**Task goal**
In the entries below, find the line containing "else if off = 0x1800000" and the line containing "else if off = 0x2C00018". Copy those two lines and everything between them exactly, and only that.
---
/-- Change the entry of a key, starting from a default. -/
def amod {α : Type} (m : AMap α) (k : Nat) (d : α) (g : α → α) : AMap α := aset m k (g (agetD m k d))

/-! ### Functions, partitions, links, ports -/

/-- The functions of an index (the inverse of Fn.idx). -/
def fnOfIdx (f : Nat) : Fn :=
  if h : f < 4 then .pf ⟨f, h⟩ else .vf ⟨(f - 4) % 16, Nat.mod_lt _ (by decide)⟩

/-- Whether the index is a physical function's. -/
def isPf (f : Nat) : Bool := f < 4

/-- The partition of an instance's index. -/
def partOf (f : Nat) : Nat := f - 4

def State.fn (s : State) (f : Nat) : FnState := agetD s.fns f {}
def State.setFn (s : State) (f : Nat) (x : FnState) : State := { s with fns := aset s.fns f x }
def State.modFn (s : State) (f : Nat) (g : FnState → FnState) : State := s.setFn f (g (s.fn f))
def State.part (s : State) (p : Nat) : Part := agetD s.parts p {}
def State.setPart (s : State) (p : Nat) (x : Part) : State := { s with parts := aset s.parts p x }
def State.modPart (s : State) (p : Nat) (g : Part → Part) : State := s.setPart p (g (s.part p))
def State.link (s : State) (l : Nat) : Link := agetD s.links l {}
def State.modLink (s : State) (l : Nat) (g : Link → Link) : State := { s with links := aset s.links l (g (s.link l)) }
def State.port (s : State) (q : Nat) : Port := agetD s.ports q {}
def State.modPort (s : State) (q : Nat) (g : Port → Port) : State := { s with ports := aset s.ports q (g (s.port q)) }

/-- The link that carries a function (R335, R357). -/
def State.linkOf (s : State) (f : Nat) : Nat := if isPf f then f else (s.part (partOf f)).cur.link

/-- The link and function by which journal records name a function (R64, R436). -/
def State.originOf (s : State) (f : Nat) : Origin :=
  .host ⟨s.linkOf f % 4, Nat.mod_lt _ (by decide)⟩ (if isPf f then 0 else partOf f + 1)

/-- Add to what has left the block. -/
def State.emit (s : State) (o : Output) : State := { s with out := s.out ++ [o] }

/-- The next open value (Config.freeWord). -/
def State.freeVal (s : State) : Nat := (Config.freeWord s.free).toNat

/-- Take the next open value. -/
def State.bump (s : State) : State := { s with free := s.free + 1 }

/-- A retry hint the manual leaves between 1 and 1,000 µs (R108, R114, R137, R440): a free value of that range. -/
def State.hint (s : State) : Nat := 1 + s.freeVal % 1000

/-! ### Setup registers held whole (R599, R612) -/

/-- The reset value of a register that is held whole, by offset; every other offset resets to 0. -/
def regReset (off : Nat) : Nat :=
  if off = 0x200 then 0x7B7FC                                                     -- GLB_TLT_CFG (R167)
  else if off = 0x208 then 20 + 8 * 2 ^ 8 + 20 * 2 ^ 16 + 250 * 2 ^ 24            -- GLB_TLT_TMR (R168)
  else if off = 0x410000 then 1000 + 30 * 2 ^ 16                                  -- PART_FZ_CFG (R390)
  else if off = 0x800100 then 0x100 + 0x40 * 2 ^ 16                               -- MESH_ARB_CFG (R34)
  else if off = 0x1400000 then 0xB7FD + 2 ^ 32                                    -- SEC_CFG (R441)
  else if off = 0x1800000 then 32 + 10 * 2 ^ 8 + 100 * 2 ^ 16 + 4 * 2 ^ 28        -- MEM_PRI_CFG (R354)
  else if off = 0x1800100 then 1440                                               -- MEM_SCRUB_CFG (R493)
  else if off = 0x1C00000 then 2 * 2 ^ 10 + 20 * 2 ^ 16                           -- ERR_CFG (R473)
  else if off = 0x1C00008 then 2200 + 1000 * 2 ^ 16                               -- ERR_HERD_CFG (R473)
  else if off = 0x2C00000 then 0x8000 + 2 * 2 ^ 20 + 33 * 2 ^ 24 + 0x8000 * 2 ^ 32 -- SCHED_CRED_CFG (R200)
  else if off = 0x2C00008 then 12 + 8 * 2 ^ 4                                     -- SCHED_INJ_CFG
  else if off = 0x2C00010 then 100                                                -- SCHED_PRIO_CFG
  else if off = 0x2C00018 then 10                                                 -- SCHED_SAMPLE_CFG
  else if off = 0x2C00020 then 2                                                  -- SCHED_GATE_CFG
  else if off = 0x2C00028 then 128                                                -- SCHED_CTL_CFG
  else if 0x2C00040 ≤ off ∧ off < 0x2C00080 then                                  -- SCHED_CLS_MAP
    let c := (off - 0x2C00040) / 8
    c + 8 * c * 2 ^ 8
  else if 0x2C01000 ≤ off ∧ off < 0x2C05000 then                                  -- SCHED_TCM (R201)
    if off % 16 = 8 then 64 + 64 * 2 ^ 16 + 2 ^ 32 else 0
  else if 0x1000000 ≤ off ∧ off < 0x1040000 ∧ off % 0x10000 = 8 then              -- HLNK_CFG (R383)
    1 + 2 + 64 * 2 ^ 8 + 50 * 2 ^ 16
  else if 0x100100 ≤ off ∧ off < 0x100120 then 16                                 -- CLK_REG_CFG (R581)
  else if off = 0x200010 then 1400 + 50 * 2 ^ 16                                  -- PWR_LIMIT (R582)
  else if off = 0x200018 then 100                                                 -- PWR_THERM
  else if 0x200100 ≤ off ∧ off < 0x200120 then 20 + 1000 * 2 ^ 16                 -- PWR_REG_CFG
  else if off = 0x3000040 then 1 + 8 * 2 ^ 16 + 5 * 2 ^ 24 + 0xB7FE * 2 ^ 32      -- MGMT_BUS_CFG (R544)
  else if off = 0x3000058 then 100 * 2 ^ 8                                        -- MGMT_TEL_CFG
  else if off = 0x3000068 then 90 + 60 * 2 ^ 8                                    -- MGMT_SHED_CFG
  else if off = 0x3000070 then 500                                                -- MGMT_PWR_CFG
  else if 0xC00000 ≤ off ∧ off < 0xD00000 then                                    -- port q (R517)
    if off % 0x20000 = 0 then 2 ^ 4 + 9216 * 2 ^ 8                                -- PORT_CFG
    else if off % 0x20000 = 0x20 then 768 * 2 ^ 8 + 512 * 2 ^ 18                  -- PORT_PFC_CFG
    else if off % 0x20000 = 0x28 then 35 + 75 * 2 ^ 8 + 100 * 2 ^ 16              -- PORT_SHED_CFG
    else 0
  else 0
---
**Task response**
  else if off = 0x1800000 then 32 + 10 * 2 ^ 8 + 100 * 2 ^ 16 + 4 * 2 ^ 28        -- MEM_PRI_CFG (R354)
  else if off = 0x1800100 then 1440                                               -- MEM_SCRUB_CFG (R493)
  else if off = 0x1C00000 then 2 * 2 ^ 10 + 20 * 2 ^ 16                           -- ERR_CFG (R473)
  else if off = 0x1C00008 then 2200 + 1000 * 2 ^ 16                               -- ERR_HERD_CFG (R473)
  else if off = 0x2C00000 then 0x8000 + 2 * 2 ^ 20 + 33 * 2 ^ 24 + 0x8000 * 2 ^ 32 -- SCHED_CRED_CFG (R200)
  else if off = 0x2C00008 then 12 + 8 * 2 ^ 4                                     -- SCHED_INJ_CFG
  else if off = 0x2C00010 then 100                                                -- SCHED_PRIO_CFG
  else if off = 0x2C00018 then 10                                                 -- SCHED_SAMPLE_CFG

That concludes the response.